- _TASK INSTRUCTIONS_
Nothing before the line containing "step s = exec" belongs in the answer; quote that line and all lines after it through the end of the material, word for word.

- _EXERCISE DATA_
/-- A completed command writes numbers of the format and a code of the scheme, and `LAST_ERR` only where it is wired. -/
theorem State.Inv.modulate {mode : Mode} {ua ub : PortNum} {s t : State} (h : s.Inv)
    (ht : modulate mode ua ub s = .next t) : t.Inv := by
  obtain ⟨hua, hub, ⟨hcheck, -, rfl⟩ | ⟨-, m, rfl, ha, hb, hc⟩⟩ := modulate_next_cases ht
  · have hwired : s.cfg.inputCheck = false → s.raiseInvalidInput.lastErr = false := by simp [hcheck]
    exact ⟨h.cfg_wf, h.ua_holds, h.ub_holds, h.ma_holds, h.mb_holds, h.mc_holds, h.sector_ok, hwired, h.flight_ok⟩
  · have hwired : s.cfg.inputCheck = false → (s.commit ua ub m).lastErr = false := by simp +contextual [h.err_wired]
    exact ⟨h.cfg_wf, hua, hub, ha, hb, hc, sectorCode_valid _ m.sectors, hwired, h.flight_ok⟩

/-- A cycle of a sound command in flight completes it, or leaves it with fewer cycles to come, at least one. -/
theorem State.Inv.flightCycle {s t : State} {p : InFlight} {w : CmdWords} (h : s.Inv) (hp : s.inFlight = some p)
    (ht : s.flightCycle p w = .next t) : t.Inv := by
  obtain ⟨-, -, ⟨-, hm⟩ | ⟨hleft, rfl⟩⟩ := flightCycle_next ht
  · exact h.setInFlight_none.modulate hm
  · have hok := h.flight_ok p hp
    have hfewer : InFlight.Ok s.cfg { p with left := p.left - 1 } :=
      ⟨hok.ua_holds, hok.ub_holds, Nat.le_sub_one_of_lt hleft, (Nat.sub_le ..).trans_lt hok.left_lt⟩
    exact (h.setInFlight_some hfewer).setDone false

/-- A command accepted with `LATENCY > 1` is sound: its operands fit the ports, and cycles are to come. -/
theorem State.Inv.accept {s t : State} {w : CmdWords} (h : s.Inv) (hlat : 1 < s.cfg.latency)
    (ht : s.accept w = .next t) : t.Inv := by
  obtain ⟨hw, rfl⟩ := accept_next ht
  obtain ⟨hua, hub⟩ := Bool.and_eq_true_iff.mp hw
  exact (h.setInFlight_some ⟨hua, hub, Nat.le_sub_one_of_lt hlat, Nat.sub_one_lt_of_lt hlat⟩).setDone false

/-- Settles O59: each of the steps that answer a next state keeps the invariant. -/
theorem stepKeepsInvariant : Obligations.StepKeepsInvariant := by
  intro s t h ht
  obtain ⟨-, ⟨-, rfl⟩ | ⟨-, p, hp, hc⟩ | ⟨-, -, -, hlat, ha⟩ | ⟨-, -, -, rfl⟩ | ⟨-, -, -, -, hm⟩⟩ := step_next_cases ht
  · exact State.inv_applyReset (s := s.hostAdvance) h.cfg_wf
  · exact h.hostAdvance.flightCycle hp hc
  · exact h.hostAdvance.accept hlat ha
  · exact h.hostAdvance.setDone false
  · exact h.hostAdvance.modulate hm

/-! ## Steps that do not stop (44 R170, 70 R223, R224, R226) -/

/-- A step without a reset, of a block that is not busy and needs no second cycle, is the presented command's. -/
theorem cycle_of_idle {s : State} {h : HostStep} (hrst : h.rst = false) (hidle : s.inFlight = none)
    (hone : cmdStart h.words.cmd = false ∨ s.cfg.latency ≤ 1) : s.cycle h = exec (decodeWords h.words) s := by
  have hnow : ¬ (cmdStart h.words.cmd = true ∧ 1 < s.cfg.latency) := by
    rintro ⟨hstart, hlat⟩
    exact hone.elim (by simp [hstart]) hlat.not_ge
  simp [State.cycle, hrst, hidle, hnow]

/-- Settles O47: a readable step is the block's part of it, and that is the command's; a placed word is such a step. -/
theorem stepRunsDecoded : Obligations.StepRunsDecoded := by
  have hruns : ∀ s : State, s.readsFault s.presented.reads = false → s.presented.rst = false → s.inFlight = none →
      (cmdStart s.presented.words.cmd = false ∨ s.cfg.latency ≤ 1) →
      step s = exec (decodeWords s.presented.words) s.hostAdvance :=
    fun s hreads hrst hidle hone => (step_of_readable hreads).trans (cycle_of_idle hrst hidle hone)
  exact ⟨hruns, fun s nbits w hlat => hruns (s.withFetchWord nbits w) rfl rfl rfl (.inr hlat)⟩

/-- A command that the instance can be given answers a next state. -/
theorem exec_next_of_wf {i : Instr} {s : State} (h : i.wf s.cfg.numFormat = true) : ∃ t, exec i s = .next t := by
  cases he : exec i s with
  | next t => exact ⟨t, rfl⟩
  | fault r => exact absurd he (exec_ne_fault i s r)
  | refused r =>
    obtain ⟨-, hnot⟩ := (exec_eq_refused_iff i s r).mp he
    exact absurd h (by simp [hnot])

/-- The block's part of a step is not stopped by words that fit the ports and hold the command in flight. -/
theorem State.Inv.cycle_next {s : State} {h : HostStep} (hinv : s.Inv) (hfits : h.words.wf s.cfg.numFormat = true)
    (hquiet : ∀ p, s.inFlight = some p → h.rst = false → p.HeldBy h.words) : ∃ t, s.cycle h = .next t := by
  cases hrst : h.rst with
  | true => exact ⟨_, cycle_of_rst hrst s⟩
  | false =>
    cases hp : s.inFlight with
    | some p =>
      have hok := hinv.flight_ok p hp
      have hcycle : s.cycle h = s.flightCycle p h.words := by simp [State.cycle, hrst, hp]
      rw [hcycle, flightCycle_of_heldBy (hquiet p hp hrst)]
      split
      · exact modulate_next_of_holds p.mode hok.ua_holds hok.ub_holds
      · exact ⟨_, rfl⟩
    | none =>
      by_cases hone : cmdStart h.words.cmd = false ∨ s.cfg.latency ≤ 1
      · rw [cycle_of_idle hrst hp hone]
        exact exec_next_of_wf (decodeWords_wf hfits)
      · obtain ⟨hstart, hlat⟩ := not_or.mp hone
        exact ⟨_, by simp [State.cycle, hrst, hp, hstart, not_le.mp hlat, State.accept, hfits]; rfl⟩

- _REPLY TO THE EXERCISE_
      step s = exec (decodeWords s.presented.words) s.hostAdvance :=
    fun s hreads hrst hidle hone => (step_of_readable hreads).trans (cycle_of_idle hrst hidle hone)
  exact ⟨hruns, fun s nbits w hlat => hruns (s.withFetchWord nbits w) rfl rfl rfl (.inr hlat)⟩

/-- A command that the instance can be given answers a next state. -/
theorem exec_next_of_wf {i : Instr} {s : State} (h : i.wf s.cfg.numFormat = true) : ∃ t, exec i s = .next t := by
  cases he : exec i s with
  | next t => exact ⟨t, rfl⟩
  | fault r => exact absurd he (exec_ne_fault i s r)
  | refused r =>
    obtain ⟨-, hnot⟩ := (exec_eq_refused_iff i s r).mp he
    exact absurd h (by simp [hnot])

/-- The block's part of a step is not stopped by words that fit the ports and hold the command in flight. -/
theorem State.Inv.cycle_next {s : State} {h : HostStep} (hinv : s.Inv) (hfits : h.words.wf s.cfg.numFormat = true)
    (hquiet : ∀ p, s.inFlight = some p → h.rst = false → p.HeldBy h.words) : ∃ t, s.cycle h = .next t := by
  cases hrst : h.rst with
  | true => exact ⟨_, cycle_of_rst hrst s⟩
  | false =>
    cases hp : s.inFlight with
    | some p =>
      have hok := hinv.flight_ok p hp
      have hcycle : s.cycle h = s.flightCycle p h.words := by simp [State.cycle, hrst, hp]
      rw [hcycle, flightCycle_of_heldBy (hquiet p hp hrst)]
      split
      · exact modulate_next_of_holds p.mode hok.ua_holds hok.ub_holds
      · exact ⟨_, rfl⟩
    | none =>
      by_cases hone : cmdStart h.words.cmd = false ∨ s.cfg.latency ≤ 1
      · rw [cycle_of_idle hrst hp hone]
        exact exec_next_of_wf (decodeWords_wf hfits)
      · obtain ⟨hstart, hlat⟩ := not_or.mp hone
        exact ⟨_, by simp [State.cycle, hrst, hp, hstart, not_le.mp hlat, State.accept, hfits]; rfl⟩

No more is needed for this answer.